(Activity) Say how many lines of the listing below hold the string "where", and say nothing else.
------------------------------------
-- ==== Sys2Proof/Machine/Step.lean ====
section
/-! DEFINITION. The step of the machine, and the placing of a word where it fetches next. -/

namespace Sys2Proof.Machine

/-- One event of the core: the next one of the schedule, or a STEP where none waits (DESIGN CHOICE, log 3). -/
def step (s : State) : Host.Outcome State Fault Refusal := runNext s

/-- `s` with the instruction whose bits are `w` (numbered as spec/opcode_table.json numbers them, bits at or above
`nbits` zero) stored where `step` fetches its next instruction. -/
def State.withFetchWord (s : State) (nbits w : Nat) : State := s.placeWord (BitVec.ofNat 16 (w % 2 ^ nbits))

end Sys2Proof.Machine
end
------------------------------------
(Response to this task) 3